Input Block Start

-- ==== Sys2Proof/Proofs/EngineChains.lean ====
section
/-! The copy, gather and collective engines: starting an entry, beats, and the end of a command (R174 to R181, R321, R326). -/

set_option Elab.async false

namespace Sys2Proof.Machine

/-! Starting an entry. -/

/-- The oldest queued entry can be taken; an ORDER entry only as the oldest of its chain (R174). -/
theorem Chain.takeable_eq {h : Chain} {e : Entry} (hq : h.entries.find? (fun x => x.st == .queued) = some e)
    (ho : ctlOrder e.desc = true → h.entries.head?.map (·.seq) = some e.seq) : h.takeable = some e := by
  unfold Chain.takeable
  rw [hq]
  refine if_neg ?_
  rw [Bool.and_eq_true, bne_iff_ne]
  exact fun hc => hc.2 (ho hc.1)

/-- An engine with a place takes the entry whose turn it is: a tree command takes its round, or ends where its tree is out of
service (R174, R321, R404, R406). -/
theorem engineEntryStart_takes {s : State} {core cls : Nat} {e : Entry} (hcls : cls < 3) (hdbg : (s.die (dieOf core)).dbg = false)
    (htake : ((s.core core).chain cls).takeable = some e) (hbusy : s.engBusy core cls < engPlaces cls) (hturn : s.engTurn core cls = true) :
    let u := s.modDie (dieOf core) fun x => { x with engNext := x.engNext.set (engKey core cls) (core % engSize cls + 1) }
    let tree := cls = 2 ∧ bitN (dw e.desc 2) 4 = true
    let n := field (dw e.desc 2) 8 4
    let k := core % 64 / 4
    let ent := (s.die (dieOf core)).treeEnt n (clusterRouter k)
    let on := (s.die (dieOf core)).treeOn n = true ∧ entLocal ent = true ∧ entV ent = true
    (¬ tree → exec (.engineEntryStart core cls) s = .next (u.modEntry core cls e.seq fun x => { x with st := .running })) ∧
    (tree → on → exec (.engineEntryStart core cls) s = .next ((u.modEntry core cls e.seq fun x =>
      { x with st := .running, round := (s.tree (dieOf core) n).rounds.get k 0 }).modTree (dieOf core) n fun v =>
        { v with rounds := v.rounds.set k ((s.tree (dieOf core) n).rounds.get k 0 + 1) })) ∧
    (tree → ¬ on → exec (.engineEntryStart core cls) s = .next (u.completeEntry core cls e.seq (some (0x1D, dw64 e.desc 7)))) := by
  intro u tree n k ent on
  have hgo : (3 ≤ cls || (s.die (dieOf core)).dbg || engPlaces cls ≤ s.engBusy core cls || !s.engTurn core cls) = false := by
    simp [hdbg, hturn, hcls, hbusy]
  have hoff : (!(s.die (dieOf core)).treeOn n || !entLocal ent || !entV ent) = true ↔ ¬ on := by
    simp only [on, Bool.or_eq_true, Bool.not_eq_true', ← Bool.not_eq_true, not_and_or, or_assoc]
  rw [exec_engineEntryStart]
  unfold execEngineEntryStart
  rw [htake]
  simp only [hgo, Bool.false_eq_true, if_false]
  refine ⟨fun ht => if_neg ht, fun ht hon => ?_, fun ht hon => ?_⟩
  · exact (if_pos ht).trans (if_neg (mt hoff.1 (not_not.2 hon)))
  · exact (if_pos ht).trans (if_pos (hoff.2 hon))

/-! Beats. -/

/-- A beat out of turn does nothing (R321). -/
theorem engineBeat_waits {s : State} {core cls seq beat : Nat} {e : Entry}
    (hfind : ((s.core core).chain cls).entries.find? (fun x => x.seq == seq) = some e) (hturn : s.beatTurn core cls seq = false) :
    exec (.engineBeat core cls seq beat) s = .next s := by
  rw [exec_engineBeat, execEngineBeat, hfind]
  exact if_pos (.inr (.inr (.inr (.inr (by rw [hturn]; rfl)))))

Input Block End

> _Task details_
Nothing should appear in the answer except the lines above from the line with "unfold Chain.takeable" through the line with "core)).dbg = false)", both included, written out exactly.

> _Exercise result_
  unfold Chain.takeable
  rw [hq]
  refine if_neg ?_
  rw [Bool.and_eq_true, bne_iff_ne]
  exact fun hc => hc.2 (ho hc.1)

/-- An engine with a place takes the entry whose turn it is: a tree command takes its round, or ends where its tree is out of
service (R174, R321, R404, R406). -/
theorem engineEntryStart_takes {s : State} {core cls : Nat} {e : Entry} (hcls : cls < 3) (hdbg : (s.die (dieOf core)).dbg = false)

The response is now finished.